对于Geohex网格聚合查询，您可以使用 GET 或 POST HTTP 方法。 {: .note}

响应将文档 2 和 3 分组在一起，因为它们距离足够近，可以被聚合在一个网格单元中：

{
  "took" : 4,
  "timed_out" : false,
  "_shards" : {
    "total" : 1,
    "successful" : 1,
    "skipped" : 0,
    "failed" : 0
  },
  "hits" : {
    "total" : {
      "value" : 3,
      "relation" : "eq"
    },
    "max_score" : 1.0,
    "hits" : [
      {
        "_index" : "national_parks",
        "_id" : "1",
        "_score" : 1.0,
        "_source" : {
          "name" : "Yellowstone National Park",
          "location" : "44.42, -110.59"
        }
      },
      {
        "_index" : "national_parks",
        "_id" : "2",
        "_score" : 1.0,
        "_source" : {
          "name" : "Yosemite National Park",
          "location" : "37.87, -119.53"
        }
      },
      {
        "_index" : "national_parks",
        "_id" : "3",
        "_score" : 1.0,
        "_source" : {
          "name" : "Death Valley National Park",
          "location" : "36.53, -116.93"
        }
      }
    ]
  },
  "aggregations" : {
    "grouped" : {
      "buckets" : [
        {
          "key" : "8129bffffffffff",
          "doc_count" : 2
        },
        {
          "key" : "8128bffffffffff",
          "doc_count" : 1
        }
      ]
    }
  }
}

高精度请求

现在运行一个高精度请求：

GET national_parks/_search
{
  "aggregations": {
    "grouped": {
      "geohex_grid": {
        "field": "location",
        "precision": 6
      }
    }
  }
}

由于粒度更高，所有三个文档被分别放入不同的桶中：

{
  "took" : 5,
  "timed_out" : false,
  "_shards" : {
    "total" : 1,
    "successful" : 1,
    "skipped" : 0,
    "failed" : 0
  },
  "hits" : {
    "total" : {
      "value" : 3,
      "relation" : "eq"
    },
    "max_score" : 1.0,
    "hits" : [
      {
        "_index" : "national_parks",
        "_id" : "1",
        "_score" : 1.0,
        "_source" : {
          "name" : "Yellowstone National Park",
          "location" : "44.42, -110.59"
        }
      },
      {
        "_index" : "national_parks",
        "_id" : "2",
        "_score" : 1.0,
        "_source" : {
          "name" : "Yosemite National Park",
          "location" : "37.87, -119.53"
        }
      },
      {
        "_index" : "national_parks",
        "_id" : "3",
        "_score" : 1.0,
        "_source" : {
          "name" : "Death Valley National Park",
          "location" : "36.53, -116.93"
        }
      }
    ]
  },
  "aggregations" : {
    "grouped" : {
      "buckets" : [
        {
          "key" : "8629ab6dfffffff",
          "doc_count" : 1
        },
        {
          "key" : "8629857a7ffffff",
          "doc_count" : 1
        },
        {
          "key" : "862896017ffffff",
          "doc_count" : 1
        }
      ]
    }
  }
}

过滤请求

高精度请求消耗大量资源，因此我们建议使用像 geo_bounding_box 这样的过滤器来限制地理区域。

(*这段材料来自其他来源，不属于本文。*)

theorem execMonumentRead_ev {s : State} : OutcomeKeeps false bt s (execMonumentRead s) := by
  unfold execMonumentRead
  repeat' with_reducible (first
    | refine guardUnit_ev ?_ | refine next_ev ?_ | exact Evolves.refl _ | assumption | apply withTap_ev | apply shiftOut_ev
    | apply letGo_ev | dsimp only | exact List.length_set .. | apply id_ev | exact fun _ => noteFaults_keeps | intro _ _ _
    | intro _ _)

theorem execAttest_ev {nonce} {s : State} : OutcomeKeeps false bt s (execAttest nonce s) := by
  unfold execAttest
  repeat' with_reducible (first
    | refine guardUnit_ev ?_ | refine next_ev ?_ | exact Evolves.refl _ | assumption | apply withTap_ev | apply shiftOut_ev
    | apply letGo_ev | exact List.length_set .. | apply id_ev | exact fun _ => noteFaults_keeps | intro _ _ _ | intro _ _)

theorem execLcTransition_ev {record} {s : State} : OutcomeKeeps false bt s (execLcTransition record s) := by
  refine next_ev (withTap_ev (.refl s) fun s h => ?_)
  have hs := shiftOut_ev (bits := 0) (value := 0) (letGo_ev h)
  dsimp only
  generalize shiftOut 0 0 (letGo s) = u at hs
  refine ite_ev hs ?_
  split
  · rename_i e
    obtain ⟨r, _, e⟩ := Option.bind_eq_some_iff.mp e
    exact transit_ev' hs e
  · exact .update hs (lcErr_keeps _) (.refl _) (.refl _) rfl rfl rfl rfl rfl rfl rfl nofun

theorem execDbgTrace_ev {dieId} {s : State} : OutcomeKeeps false bt s (execDbgTrace dieId s) := by
  unfold execDbgTrace
  repeat' with_reducible (first
    | refine guardUnit_ev ?_ | refine next_ev ?_ | exact Evolves.refl _ | assumption | apply withTap_ev | apply enterDebug_ev
    | apply letGo_ev | apply shiftOut_ev | apply draw_ev | apply ite_ev | exact MailboxKeeps.same rfl rfl | exact rfl
    | exact TrustKeeps.refl _ | exact StacksKeep.refl _ | exact off
    | exact TrustKeeps.same rfl rfl rfl rfl rfl rfl rfl rfl rfl id
    | exact TrustKeeps.wiped rfl rfl rfl rfl rfl rfl rfl rfl rfl id | exact commitImage_keeps _ _ | exact returned_keeps _
    | exact wdogMgmt_keeps _ | exact wdogSeq_keeps _ | exact wdogLane_keeps _ | exact wdogTb_keeps _ | exact lcErr_keeps _
    | exact lmap_length .. | exact List.length_map .. | exact List.length_modify .. | split | dsimp only
    | refine Evolves.update ?_ ?_ ?_ ?_ ?_ ?_ ?_ ?_ ?_ ?_ ?_ ?_ | exact List.length_set .. | apply id_ev
    | exact fun _ => noteFaults_keeps | intro _ _ _ | intro _ _)

theorem execDbgMem_ev {space address write} {s : State} : OutcomeKeeps false false s (execDbgMem space address write s) := by
  unfold execDbgMem
  repeat' with_reducible (first
    | refine guardUnit_ev ?_ | refine next_ev ?_ | exact Evolves.refl _ | assumption | apply withTap_ev | apply shiftOut_ev
    | apply enterDebug_ev | apply letGo_ev | apply onDieId_ev | apply debugWrite_ev | apply draw_ev | apply ite_ev
    | exact MailboxKeeps.same rfl rfl | exact rfl | exact TrustKeeps.refl _ | exact StacksKeep.refl _ | exact off
    | exact TrustKeeps.same rfl rfl rfl rfl rfl rfl rfl rfl rfl id
    | exact TrustKeeps.wiped rfl rfl rfl rfl rfl rfl rfl rfl rfl id | exact commitImage_keeps _ _ | exact returned_keeps _
    | exact wdogMgmt_keeps _ | exact wdogSeq_keeps _ | exact wdogLane_keeps _ | exact wdogTb_keeps _ | exact lcErr_keeps _
    | exact lmap_length .. | exact List.length_map .. | exact List.length_modify .. | split | dsimp only
    | refine Evolves.update ?_ ?_ ?_ ?_ ?_ ?_ ?_ ?_ ?_ ?_ ?_ ?_ | exact List.length_set .. | apply id_ev
    | exact fun _ => noteFaults_keeps | intro _ _ _ | intro _ _)

theorem execDbgCtrl_ev {dieId processor action} {s : State} : OutcomeKeeps false bt s (execDbgCtrl dieId processor action s) := by
  unfold execDbgCtrl
  repeat' with_reducible (first
    | refine guardUnit_ev ?_ | refine next_ev ?_ | exact Evolves.refl _ | assumption | apply withTap_ev | apply shiftOut_ev
    | apply enterDebug_ev | apply letGo_ev | apply onDieId_ev | apply debugControl_ev | apply ite_ev | split | dsimp only
    | exact List.length_set .. | apply id_ev | exact fun _ => noteFaults_keeps | intro _ _ _ | intro _ _)

end Sys2Proof.Laws
end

例如，以下查询应用了一个过滤器来限制搜索区域：

GET national_parks/_search
{
  "size" : 0,  
  "aggregations": {
    "filtered": {
      "filter": {
        "geo_bounding_box": {
          "location": {
            "top_left": "38, -120",
            "bottom_right": "36, -116"
          }
        }
      },
      "aggregations": {
        "grouped": {
          "geohex_grid": {
            "field": "location",
            "precision": 6
          }
        }
      }
    }
  }
}

响应包含在 geo_bounding_box 边界内的两个文档：

{
  "took" : 4,
  "timed_out" : false,
  "_shards" : {
    "total" : 1,
    "successful" : 1,
    "skipped" : 0,
    "failed" : 0
  },
  "hits" : {
    "total" : {
      "value" : 3,
      "relation" : "eq"
    },
    "max_score" : null,
    "hits" : [ ]
  },
  "aggregations" : {
    "filtered" : {
      "doc_count" : 2,
      "grouped" : {
        "buckets" : [
          {
            "key" : "8629ab6dfffffff",
            "doc_count" : 1
          },
          {
            "key" : "8629857a7ffffff",
            "doc_count" : 1
          }
        ]
      }
    }
  }
}

您还可以通过在 bounds 参数中提供边界矩形的坐标来限制地理区域。bounds 和 geo_bounding_box 坐标都可以使用任何地理点格式指定。以下查询对 bounds 参数使用了熟知文本 (WKT) “POINT(经度 纬度)” 格式：

GET national_parks/_search
{
  "size": 0,
  "aggregations": {
    "grouped": {
      "geohex_grid": {
        "field": "location",
        "precision": 6,
        "bounds": {
            "top_left": "POINT (-120 38)",
            "bottom_right": "POINT (-116 36)"
        }
      }
    }
  }
}

响应仅包含指定边界内的两个结果：

{
  "took" : 3,
  "timed_out" : false,
  "_shards" : {
    "total" : 1,
    "successful" : 1,
    "skipped" : 0,
    "failed" : 0
  },
  "hits" : {
    "total" : {
      "value" : 3,
      "relation" : "eq"
    },
    "max_score" : null,
    "hits" : [ ]
  },
  "aggregations" : {
    "grouped" : {
      "buckets" : [
        {
          "key" : "8629ab6dfffffff",
          "doc_count" : 1
        },
        {
          "key" : "8629857a7ffffff",
          "doc_count" : 1
        }
      ]
    }
  }
}

bounds 参数可以与 geo_bounding_box 过滤器一起使用，也可以单独使用；这两个参数彼此独立，可以具有任何空间关系。

支持的参数

Geohex网格聚合请求支持以下参数。

参数	数据类型	描述
field	字符串	包含地理点的字段。此字段必须映射为 `geo_point` 字段。如果该字段包含一个数组，则所有数组值都会被聚合。必需。
precision	整数	用于确定分桶结果网格单元的粒度级别。单元格不能超过所需精度的指定大小（对角线）。有效值范围为 [0, 15]。可选。默认值为 5。
bounds	对象	用于过滤地理点的边界框。边界框由左上角和右下角顶点定义。顶点以以下格式之一指定为地理点： - 包含纬度和经度的对象 - 格式为 [`经度`, `纬度`] 的数组 - 格式为 "`纬度`,`经度`" 的字符串 - geohash - WKT 可选。
size	整数	要返回的最大桶数。当桶数超过 `size` 时，UDB-SX 会返回包含更多文档的桶。可选。默认值为 10,000。
shard_size	整数	从每个分片返回的最大桶数。可选。默认值为 max (10, `size` · 分片数量)，这可以为优先级更高的桶提供更准确的计数。